Comparative performance of six multimorbidity indices to discriminate intrinsic capacity impairments among older adults

Poster ID
1709
Authors' names
Chen Yang1, Xi Cao1, Yihan Mo2, June Zhang1, Xiuhua Wang3
Author's provenances
1 School of Nursing, Sun Yat-sen University, Guangzhou, China; 2 Cicely Saunders Institute of Palliative Care, Policy & Rehabilitation, King’s College London, London, UK; 3 School of Nursing, Central South University, Changsha, China

Abstract

Introduction: Optimal intrinsic capacity (IC) is crucial for preserving the functional abilities of older adults. The presence of multimorbidity is closely associated with IC impairments. Various multimorbidity indices have been developed for diverse health outcomes. This study aimed to compare the performance of six commonly used multimorbidity indices to discriminate IC impairments among community-dwelling older adults.

Method: We used data from a multidimensional geriatric assessment program including 627 community-dwelling older adults in five cities of Hunan, China. Six multimorbidity indices were extracted from the data, including disease counts, Functional Comorbidity Index (FCI), the Deyo Charlson comorbidity index, two indices (total score and comorbidity index) derived from the Cumulative Illness Rating Scale-Geriatric (CIRS-G), and medication counts. The IC was measured with five individual domains, i.e., locomotion, vitality, sensory, cognition, and psychological capacity. Individuals were regarded as having IC impairments if they had impairments in one or more domains. Associations between multimorbidity indices and IC impairments were examined using logistic regression analyses. The discriminative ability of multimorbidity indices for IC impairments was compared using the c-statistics.
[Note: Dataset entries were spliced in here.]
-- ==== Sys2Proof/Tests/Slice0.lean ====
section
/-! SUPPORT. The model's own tests. Expected values are taken from the examples of spec/ rules and from the vectors of
95_test_vectors.md, named at each test; the witnesses show that the hypotheses of the statements can be met together, at
the ends of their ranges. -/

namespace Sys2Proof
namespace Tests

open Sys2Proof.Machine

/-! ### Small states -/

/-- A block that has accumulated `b`. -/
def acc (b : List Byte) : State := { State.reset with fsm := .accumulating, buf := b }

/-- The same with `BUF_CAP = cap`. -/
def accCap (cap : Nat) (b : List Byte) : State :=
  { acc b with params := { bufCap := some cap, shortKind := .framing } }

/-- A de-stuffer at index `i` of `src` with the payload `pay` so far, one block a step. -/
def walkAt (src : List Byte) (i : Nat) (pay : List Byte) : State :=
  { State.reset with work := { Work.reset with src := src, i := i, pay := pay }, walking := true }

def stoppedAt (b : List Byte) : State := { acc b with fsm := .stopped }

/-- `p` holds of the next state an outcome answers. -/
def after (o : Host.Outcome State Fault Refusal) (p : State → Bool) : Bool :=
  match o with
  | .next t => p t
  | .fault _ => false
  | .refused _ => false

/-- The value given back is `r`. -/
def givesBack (o : Host.Outcome State Fault Refusal) (r : Ret) : Bool := after o fun t => t.ret == some r

/-- 254 bytes `AA`, the longest run (95_test_vectors.md B13). -/
def fullRun : List Byte := List.replicate 254 0xAA

/-- A codec for the witnesses: a message is its number written in unary. -/
def unaryCodec : Codec := { encode := fun m => List.replicate m.tag 0x01, decode := fun e => some ⟨e.length⟩ }

/-! ### Well-formedness: one ill-formed operation for each check -/

theorem test_wf_rejects_zero_accum : (Instr.rxAccum 0x00).wf = false := by decide
theorem test_wf_rejects_zero_ovf : (Instr.rxOvf 0x00).wf = false := by decide
theorem test_wf_rejects_zero_run : (Instr.cobsRun 0x00).wf = false := by decide
theorem test_wf_rejects_full_run : (Instr.cobsRun 0xFF).wf = false := by decide
theorem test_wf_rejects_zero_overrun : (Instr.cobsOverrun 0x00).wf = false := by decide
theorem test_wf_accepts_longest_run : (Instr.cobsRun 0xFE).wf = true := by decide

/-! ### Decoding, words written out from R52 and R53 -/

theorem test_decode_rx_idle : decodeTableWord 8 0b00000000 = some .rxIdle := by decide
theorem test_decode_rx_accum : decodeTableWord 8 0b00000001 = some (.rxAccum 0x01) := by decide
theorem test_decode_rx_end : decodeRx false true 0b00000000 = .rxEnd := by decide
theorem test_decode_rx_ovf : decodeRx false true 0b11111111 = .rxOvf 0xFF := by decide
theorem test_decode_cobs_zero : decodeCode 7 0b00000000 = .cobsZero := by decide
theorem test_decode_cobs_run_fits : decodeCode 254 0b11111110 = .cobsRun 0xFE := by decide
theorem test_decode_cobs_full_fits : decodeCode 255 0b11111111 = .cobsFull := by decide
theorem test_decode_cobs_overrun_by_one : decodeCode 254 0b11111111 = .cobsOverrun 0xFF := by decide
theorem test_decode_no_byte : decode (.rx true false) [] = .error .noByte := rfl
theorem test_decode_leaves_the_rest : decode (.code 5) [0x03, 0x11, 0x22] = .ok (.cobsRun 0x03, [0x11, 0x22]) := rfl
theorem test_encode_cobs_full : encode .cobsFull = [0b11111111] := by decide
theorem test_no_word_of_no_bits : decodeTableWord 0 0 = none := by decide

/-! ### The frame delimiter -/

/-- P3 step 4: an idle marker. -/
theorem test_rx_idle : after (exec .rxIdle State.reset) (fun t => t == State.reset) = true := by decide

/-- R91, the example. -/
theorem test_rx_end_message :
    after (exec .rxEnd (acc [0x06, 0xF6, 0x86, 0xDC, 0xB8, 0xA4]))
      (fun t => t.output == [.message [0xF6]] && t.fsm == .idle && t.buf == []) = true := by decide +kernel

/-- P3 step 3. -/
theorem test_rx_end_overrun :
    after (exec .rxEnd (acc [0x41, 0x42]))
      (fun t => t.output == [.error .framing .overrun] && t.fsm == .idle && t.buf == []) = true := by decide +kernel

/-- R88, the example. -/
theorem test_rx_accum_first :
    after (exec (.rxAccum 0x0B) State.reset)
      (fun t => t.fsm == .accumulating && t.buf == [0x0B] && t.output == []) = true := by decide

/-- R93: a frame of exactly `BUF_CAP` bytes does not overflow. -/
theorem test_rx_accum_last_place :
    after (exec (.rxAccum 0x47) (accCap 3 [0x0B, 0x65])) (fun t => t.buf == [0x0B, 0x65, 0x47] && !t.ovf) = true := by
  decide

/-- P5 step 10, with a smaller `BUF_CAP`. -/
theorem test_rx_ovf_drops :
    after (exec (.rxOvf 0xF4) (accCap 2 [0x0B, 0x65])) (fun t => t.buf == [0x0B, 0x65] && t.ovf) = true := by decide

/-- P5 step 13: the overflowed frame is reported without de-stuffing. -/
theorem test_rx_end_overflow :
    after (exec .rxEnd { accCap 1 [0x01] with ovf := true })
      (fun t => t.output == [.error .framing .overflow] && t.buf == [] && !t.ovf) = true := by decide

/-- P4 step 5. -/
theorem test_rx_timeout :
    after (exec .rxTimeout (acc [0x06, 0xF6, 0x86])) (fun t => t == acc [0x06, 0xF6, 0x86]) = true := by decide

/-- P4 step 14. -/
theorem test_rx_stop :
    after (exec .rxStop (acc [0x06, 0xA0, 0x04]))
      (fun t => t.fsm == .stopped && t.output == [.exited] && t.buf == [0x06, 0xA0, 0x04]) = true := by decide

/-- P7 step 5. -/
theorem test_rx_lost :
    after (exec .rxLost (acc [0x06, 0xF6, 0x86]))
      (fun t => t.fsm == .stopped && t.output == [.transportLost] && t.buf == [0x06, 0xF6, 0x86]) = true := by decide

/-- P4 step 16: a sentinel in `Stopped`. -/
theorem test_stopped_ignores :
    after (step { stoppedAt [0x06, 0xA0, 0x04] with pending := [.event (.byte 0x00)] })
      (fun t => t == stoppedAt [0x06, 0xA0, 0x04]) = true := by decide

/-! ### The COBS unit -/

/-- X8, the zero at a code position. -/
theorem test_cobs_zero :
    givesBack (exec .cobsZero (walkAt [0x02, 0x11, 0x00] 2 [0x11, 0x00])) (.raised ⟨.framing, .zeroCode⟩) = true := by
  decide

/-- The trace of 95_test_vectors.md section 2.4, first block. -/
theorem test_cobs_run_between :
    after (exec (.cobsRun 0x03) (walkAt [0x03, 0x11, 0x22, 0x02, 0x33] 0 []))
      (fun t => t.work.i == 3 && t.work.pay == [0x11, 0x22, 0x00] && t.walking) = true := by decide

/-- The same trace, last block: nothing follows it. -/
theorem test_cobs_run_last :
    givesBack (exec (.cobsRun 0x02) (walkAt [0x03, 0x11, 0x22, 0x02, 0x33] 3 [0x11, 0x22, 0x00]))
      (.bytes [0x11, 0x22, 0x00, 0x33]) = true := by decide

/-- B14, first block: no zero byte follows a full block though more input does. -/
theorem test_cobs_full_no_zero :
    after (exec .cobsFull (walkAt (0xFF :: fullRun ++ [0x02, 0xAA]) 0 []))
      (fun t => t.work.i == 255 && t.work.pay == fullRun && t.walking) = true := by decide +kernel

/-- X7: one byte short of a full block. -/
theorem test_cobs_full_short_refused :
    after (exec .cobsFull (walkAt (0xFF :: fullRun.tail) 0 [])) (fun _ => true) = false := by decide +kernel
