-- ==== Sys2Proof/Config.lean ====
section
/-! DEFINITION. The parameters of the block (R4) as plain data, and the free values: constants without a body, about
which nothing can be proved beyond their type. -/

namespace Sys2Proof

/-- `TABLE_LEVEL` (R4, R6): which lookup-table rows exist. -/
inductive TableLevel where
  | none | byte | slice4 | slice8 | slice16
  deriving DecidableEq, Repr

/-- A stretch of data addresses `base .. base + size - 1`. -/
structure Region where
  base : Nat
  size : Nat
  deriving DecidableEq, Repr

/-- The parameters of R4. `Readable` is held as the list of its stretches: a predicate on the addresses below `2^AW`
is a finite union of them. -/
structure Config where
  level : TableLevel          -- `TABLE_LEVEL`
  cfgBe : Bool                -- `CFG_BE`
  platBe : Bool               -- `PLAT_BE`
  prefetchAhead : Nat         -- `PREFETCH_AHEAD`
  prefetchBlock : Nat         -- `PREFETCH_BLOCK`
  aw : Nat                    -- `AW`
  neng : Nat                  -- `NENG`
  readable : List Region      -- `Readable`
  deriving DecidableEq, Repr

/-- The values the spec suggests (92_eei_decisions.md, "Open parameters in one place"). `State.reset` is the reset of
this configuration; every statement is about all of them (assumption 1). -/
def Config.suggested : Config :=
  { level := .slice16, cfgBe := false, platBe := false, prefetchAhead := 256, prefetchBlock := 64,
    aw := 64, neng := 1, readable := [⟨0, 2 ^ 64⟩] }

/-- What a free value stands for: each unspecified value of one draw has its own name. -/
inductive FreeSlot where
  | res | acc | va | vb | nb | pos | rem | sel
  | opRow (buffer row : Nat)
  | entry (row index : Nat)
  | byteChoice (addr : Nat)
  | info
  deriving DecidableEq, Repr

/-- FREE VALUE (assumption 3). The `n`-th draw of an unspecified 32-bit value. -/
opaque Config.freeWord : Nat → FreeSlot → Word

/-- FREE VALUE (assumption 3). The `n`-th draw of an unspecified number or choice. -/
opaque Config.freeNat : Nat → FreeSlot → Nat

/-- FREE VALUE (assumption 3). The `n`-th draw of an unspecified kernel name (`KSEL` between commands). -/
opaque Config.freeKernel : Nat → Kernel

end Sys2Proof
end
Results: A total of 374 (59.6%) participants had IC impairments. All multimorbidity indices were significantly associated with IC impairments after adjusting for confounding factors. All indices showed acceptable discriminative power (c-statistic ranged from 0.711 to 0.759) for IC impairments. The comorbidity index derived from CIRS-G resulted in the highest c-statistic, followed by the total score of CIRS-G and FCI.
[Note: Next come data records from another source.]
-- ==== Sys2Proof/Tests/Slice0.lean ====
section
/-! SUPPORT. Tests of the model against the spec's tables and vectors, the smoke tests of the checks, and for every statement
with hypotheses a witness that meets them. -/

namespace Sys2Proof.Tests

open Sys2Proof.Machine

/-! ### Well-formedness: each check refuses a bad term -/

theorem test_wf_suggested : Config.suggested.wf = true := by decide
theorem test_wf_aw_zero : ({ Config.suggested with aw := 0 } : Config).wf = false := by decide
theorem test_wf_aw_65 : ({ Config.suggested with aw := 65 } : Config).wf = false := by decide
theorem test_wf_no_engine : ({ Config.suggested with neng := 0 } : Config).wf = false := by decide
theorem test_wf_prefetch_block_24 : ({ Config.suggested with prefetchBlock := 24 } : Config).wf = false := by decide
theorem test_wf_prefetch_block_0 : ({ Config.suggested with prefetchBlock := 0 } : Config).wf = false := by decide
theorem test_wf_format_high_bit : formatC 0x00000115#32 = false := by decide
theorem test_wf_format_class_3 : formatC 0x00000030#32 = false := by decide
theorem test_wf_store_outside : Action.wf { Config.suggested with aw := 16 } (.store 0x10000 0) = false := by decide
theorem test_wf_store_last : Action.wf { Config.suggested with aw := 16 } (.store 0xFFFF 0) = true := by decide
theorem test_wf_no_such_engine : Event.wf Config.suggested ⟨1, .tick⟩ = false := by decide

/-! ### Decoding: words written out bit by bit from R75 to R77 (CLASS in bits 7:4, FN in bits 3:0) -/

/-- CLASS 0 system, FN 1: TBLINIT. -/
theorem test_decode_system : decode (0#24 ++ 0b0000#4 ++ 0b0001#4) = .ok .tblinit := by decide
/-- CLASS 1 digest, FN 0 and 4: DIGEST.BIT and DIGEST.B1. -/
theorem test_decode_bytewise : decode (0#24 ++ 0b0001#4 ++ 0b0000#4) = .ok .digestBit ∧
    decode (0#24 ++ 0b0001#4 ++ 0b0100#4) = .ok .digestB1 := by decide
/-- CLASS 1 digest, FN 7, 8 and 15: DIGEST.S16, DIGEST.S16P and DIGEST.FAST. -/
theorem test_decode_slicing : decode (0#24 ++ 0b0001#4 ++ 0b0111#4) = .ok .digestS16 ∧
    decode (0#24 ++ 0b0001#4 ++ 0b1000#4) = .ok .digestS16p ∧
    decode (0#24 ++ 0b0001#4 ++ 0b1111#4) = .ok .digestFast := by decide
/-- CLASS 2 combine, FN 0: COMBINE. -/
theorem test_decode_combine : decode (0#24 ++ 0b0010#4 ++ 0b0000#4) = .ok .combine := by decide
/-- The other rows, in the table's own numbering of bits. -/
theorem test_decode_rows : decodeTableWord 32 0x11 = some .digestHalf ∧ decodeTableWord 32 0x12 = some .digestTl1 ∧
    decodeTableWord 32 0x13 = some .digestTl2 ∧ decodeTableWord 32 0x15 = some .digestS4 ∧
    decodeTableWord 32 0x16 = some .digestS8 := by decide
/-- 95_test_vectors.md 2.10: words that are no commands. -/
theorem test_decode_illegal : decode 0x00000000#32 = .error (.illegalCommand 0x00000000#32) ∧
    decode 0x00000019#32 = .error (.illegalCommand 0x00000019#32) ∧
    decode 0x00000021#32 = .error (.illegalCommand 0x00000021#32) ∧
    decode 0x00000115#32 = .error (.illegalCommand 0x00000115#32) ∧
    decode 0x80000010#32 = .error (.illegalCommand 0x80000010#32) := by decide
/-- No two rows of the opcode map overlap: no word matches both. -/
theorem test_rows_distinct : opcodeRows.Pairwise (fun a b => a.pattern ≠ b.pattern) := by decide

/-! ### Small states -/

/-- A configuration with a table level. -/
def lvl (l : TableLevel) : Config := { Config.suggested with level := l }

/-- A block whose tables are built. -/
def ready (c : Config) : State := { State.resetWith c with table := builtTable c, tvalid := true }

/-- A block with bytes in data memory from address 1 and operands set. -/
def load (s : State) (bytes : List Byte) (ptr len : DWord) (seed : Word) : State :=
  { s with mem := bytes.zipIdx.map (fun b => (b.2 + 1, b.1)), eng := { s.eng with ptr := ptr, len := len, opa := seed } }

/-- "Linux" (95_test_vectors.md S1). -/
def linux : List Byte := [0x4C, 0x69, 0x6E, 0x75, 0x78]

/-- "0123456789ABCDEF" (95_test_vectors.md 2.1). -/
def digits : List Byte :=
  [0x30, 0x31, 0x32, 0x33, 0x34, 0x35, 0x36, 0x37, 0x38, 0x39, 0x41, 0x42, 0x43, 0x44, 0x45, 0x46]

/-- `RES` after an outcome, or 0 when the command did not complete. -/
def resOf : Host.Outcome State Fault Refusal → Word
  | .next s => if s.eng.done then s.eng.res else 0
  | .fault _ | .refused _ => 0

/-- `STATUS` and `EINFO` after an outcome. -/
def statusOf : Host.Outcome State Fault Refusal → Option (Word × DWord)
  | .next s => some (statusWord s, s.eng.einfo)
  | .fault _ | .refused _ => none

/-- An entry of table memory after an outcome. -/
def entryOf (r : Nat) (i : Byte) : Host.Outcome State Fault Refusal → Word
  | .next s => tableEntry s.table r i
  | .fault _ | .refused _ => 0

set_option maxRecDepth 100000

/-! ### Commands on the spec's vectors -/

/-- S1 with DIGEST.BIT. -/
theorem test_bit_linux : resOf (exec .digestBit (load State.reset linux 1 5 0)) = 0x53D0684B := by decide
/-- 2.1, one byte 00 with a seed, on DIGEST.BIT. -/
theorem test_bit_zero_byte : resOf (exec .digestBit (load State.reset [] 1 1 0x12345678)) = 0x8CCE22D5 := by decide
/-- S1 with DIGEST.HALF. -/
theorem test_half_linux : resOf (exec .digestHalf (load State.reset linux 1 5 0)) = 0x53D0684B := by decide
/-- S1 with DIGEST.TL1. -/
theorem test_tl1_linux : resOf (exec .digestTl1 (load State.reset linux 1 5 0)) = 0x53D0684B := by decide
/-- S1 with DIGEST.TL2. -/
theorem test_tl2_linux : resOf (exec .digestTl2 (load State.reset linux 1 5 0)) = 0x53D0684B := by decide
/-- S1 with DIGEST.B1. -/
theorem test_b1_linux : resOf (exec .digestB1 (load (ready (lvl .byte)) linux 1 5 0)) = 0x53D0684B := by decide
/-- 2.1, the prefix of 9 bytes with a seed, on DIGEST.S4. -/
theorem test_s4_prefix9 : resOf (exec .digestS4 (load (ready (lvl .slice4)) digits 1 9 0x12345678)) = 0xFDFA68E7 := by decide
/-- 2.1, the prefix of 9 bytes, on DIGEST.S8. -/
theorem test_s8_prefix9 : resOf (exec .digestS8 (load (ready (lvl .slice8)) digits 1 9 0)) = 0x37FAD1BA := by decide
/-- 2.1, the prefix of 16 bytes, on DIGEST.S16. -/
theorem test_s16_prefix16 : resOf (exec .digestS16 (load (ready (lvl .slice16)) digits 1 16 0)) = 0x983C37B5 := by decide
/-- 2.5, the same on DIGEST.S16P. -/
theorem test_s16p_prefix16 :
    resOf (exec .digestS16p (load (ready (lvl .slice16)) digits 1 16 0x12345678)) = 0xFE0BF31D := by decide
/-- P7, DIGEST.FAST with the byte-order flag wrong. -/
theorem test_fast_wrong_order :
    resOf (exec .digestFast (load (ready { lvl .slice16 with cfgBe := true }) digits 1 16 0)) = 0xB48DA801 := by decide
/-- 2.10, DIGEST.FAST at `TABLE_LEVEL = NONE` needs no table. -/
theorem test_fast_no_tables :
    statusOf (exec .digestFast (load (State.resetWith (lvl .none)) linux 1 5 0)) = some (0x02, 0) := by decide
/-- 2.8, the contract on "01234" and "56789". -/
theorem test_combine_contract :
    resOf (exec .combine { State.reset with eng := { Engine.reset with opa := 0xDDA47024, opb := 0x131DA070, len := 5 } }) =
      0xA684C7C6 := by decide
/-- 2.8, a length with one bit set high up. -/
theorem test_combine_high_bit :
    resOf (exec .combine { State.reset with eng := { Engine.reset with opa := 1, len := 0x100 } }) = 0xCE3371CB := by decide
/-- R152: with `LEN = 0`, `RES = OPA` and the operator buffers are not written. -/
theorem test_combine_zero_keeps_operators : ∃ t, exec .combine
      { State.reset with eng := { Engine.reset with opa := 7, opb := 9, op0 := gf2Base, sel := true } } = .next t ∧
    t.eng.res = 7 ∧ t.eng.op0 = gf2Base ∧ t.eng.sel = true := ⟨_, rfl, rfl, rfl, rfl⟩
/-- R103, entries of the first and the last row; 2.10, `STATUS` after TBLINIT. -/
theorem test_tblinit_entries : entryOf 0 1 (exec .tblinit State.reset) = 0x77073096 ∧
    entryOf 7 1 (exec .tblinit State.reset) = 0xCCAA009E := by decide
theorem test_tblinit_status : statusOf (exec .tblinit State.reset) = some (0x0A, 0) := by decide

/-! ### Errors, the decoder in place, the fine steps -/

/-- 2.10: check 2 comes before check 3; P6: the first address not admitted; the end of a 16-bit address space. -/
theorem test_errors :
    statusOf (exec .digestS8 (State.resetWith (lvl .slice4))) = some (0x24, 0x16) ∧
    statusOf (exec .digestFast (State.resetWith (lvl .slice8))) = some (0x34, 0x1F) ∧
    statusOf (exec .digestS4 (load (ready { lvl .slice4 with readable := [⟨0x1000, 8⟩] }) [] 0x1002 8 0)) = some (0x4C, 0x1008) ∧
    statusOf (exec .digestBit (load (State.resetWith { lvl .none with aw := 16 }) [] 0xFFFE 4 0)) = some (0x44, 0x10000) := by
  decide
/-- The first event after reset runs the command. -/
theorem test_step_from_reset : statusOf (step (State.reset.withFetchWord 32 0x01)) = some (0x0A, 0) ∧
    statusOf (step (State.reset.withFetchWord 32 0x10)) = some (0x02, 0) ∧
    statusOf (step (State.reset.withFetchWord 32 0x17)) = some (0x34, 0x17) ∧
    statusOf (step (State.reset.withFetchWord 32 0x19)) = some (0x14, 0x19) := by decide
/-- 2.10: a host write while a command runs sets the register and not the command (R32, R81). -/
theorem test_write_while_busy :
    resOf (.next (ticks 6 (hostWrite .opa 7 (beginDigestBit (load State.reset linux 1 5 0))))) = 0x53D0684B := by decide
/-- Section 3: `PDIGEST` with three workers. -/
theorem test_pdigest :
    (pdigestLines .digestB1 1 10 3 (load (ready (lvl .byte)) digits 0 0 0)).map Prod.fst = some 0xA684C7C6 := by decide
/-- Section 3: the same with the head-forward fold. -/
theorem test_pdigest_head :
    (pdigestHeadLines .digestB1 1 10 3 (load (ready (lvl .byte)) digits 0 0 0)).map Prod.fst = some 0xA684C7C6 := by decide
theorem test_pdigest_no_workers : pdigestLines .digestB1 1 10 0 State.reset = none := by decide

/-! ### Witnesses: encoding, decoding, issue -/

theorem not_command_zero : ∀ i, 0x00000000#32 ≠ encode i := by intro i; cases i <;> decide
theorem not_command_0x19 : ∀ i, 0x00000019#32 ≠ encode i := by intro i; cases i <;> decide
theorem not_command_high : ∀ i, 0x80000010#32 ≠ encode i := by intro i; cases i <;> decide

theorem witness_DecodeInvertsEncode : (∀ i, 0x00000019#32 ≠ encode i) ∧ (0x80000010#32).extractLsb' 8 24 ≠ 0 :=
  ⟨not_command_0x19, by decide⟩

theorem witness_StepRunsDecodedCommand :
    (State.reset.withFetchWord 32 0x20).pending = ⟨0, .write .cmd 0x20#64⟩ :: [] ∧
    focus 0 State.reset = some State.reset ∧ decode ((0x20#64).setWidth 32) = .ok .combine := ⟨rfl, rfl, by rfl⟩

theorem witness_IllegalWordRaises : State.reset.eng.ctrl = .idle ∧ (∀ i, (0x19#64).setWidth 32 ≠ encode i) ∧
    (0x80000010#32).extractLsb' 8 24 ≠ 0 ∧ ((0x00000021#32).extractLsb' 0 8).toNat ∉ [0x01, 0x10, 0x11, 0x12, 0x13, 0x14,
      0x15, 0x16, 0x17, 0x18, 0x1F, 0x20] :=
  ⟨rfl, not_command_0x19, by decide, by decide⟩

/-- An engine in `ERROR`, and one that is busy. -/
def failed : State := raiseError .illegalCommand 0x19 State.reset
def running : State := beginDigestBit (load State.reset linux 1 5 0)

theorem witness_IssueIgnoredUnlessIdle : failed.eng.ctrl ≠ .idle ∧ running.eng.ctrl ≠ .idle := by decide

theorem witness_IssueChecksInOrder : State.reset.eng.ctrl = .idle ∧ (∀ i, 0x00000000#32 ≠ encode i) ∧
    kernelOf .slice4 .digestS8 = some .s8 ∧ rowsOf .slice4 < rowsNeeded .s8 ∧
    rowsNeeded .s4 ≤ rowsOf .slice4 ∧ 0 < rowsNeeded .s4 ∧ (State.resetWith (lvl .slice4)).tvalid = false ∧
    ChecksPass .s4 (ready (lvl .slice4)) ∧ ChecksPass .bit State.reset :=
  ⟨rfl, not_command_zero, rfl, by decide, by decide, by decide, rfl, ⟨by decide, fun _ => rfl⟩,
    ⟨by decide, fun h => absurd h (by decide)⟩⟩

theorem witness_AcceptanceLatchesOperands : kernelOf (ready (lvl .slice16)).cfg.level .digestFast = some .s16 ∧
    ChecksPass .s16 (ready (lvl .slice16)) := ⟨rfl, ⟨by decide, fun _ => rfl⟩⟩

theorem witness_RefusedCommandRaises : (State.resetWith (lvl .none)).eng.ctrl = .idle ∧
    kernelOf (State.resetWith (lvl .none)).cfg.level .digestB1 = some .b1 ∧
    rowsOf (State.resetWith (lvl .none)).cfg.level < rowsNeeded .b1 ∧
    rowsNeeded .s16 ≤ rowsOf State.reset.cfg.level ∧ 0 < rowsNeeded .s16 ∧ State.reset.tvalid = false :=
  ⟨rfl, rfl, by decide, by decide, by decide, rfl⟩

/-- The commands R78's table refuses and admits at `SLICE_4`, its own boundary. -/
theorem witness_KernelAvailability : (ready (lvl .slice4)).eng.ctrl = .idle ∧
    Instr.digestS8 ∉ availableCommands (ready (lvl .slice4)).cfg.level ∧
    Instr.digestS4 ∈ availableCommands (ready (lvl .slice4)).cfg.level ∧ (ready (lvl .slice4)).tvalid = true := by decide

/-! ### Witnesses: reset and the host's view -/

theorem witness_ResetValues : Engine.reset ∈ allEngines (State.resetWith { Config.suggested with neng := 2 }) := by decide

theorem witness_ConfigFields : perform (.write .config 0xFF) State.reset = .next State.reset := rfl

/-- Two engines: one done with result 5, beside it one in `ERROR`. -/
def doneAndFailed : State := { complete 5 State.reset with after := [failed.eng] }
Conclusions: Our study results suggest that multimorbidity indices differed in their ability to discriminate IC impairments. The comorbidity index derived from CIRS-G performed better than other multimorbidity indices included in this study. The comorbidity index has the potential as a simple proxy measure of indicating the need for interventions to optimise IC for older adults in community settings.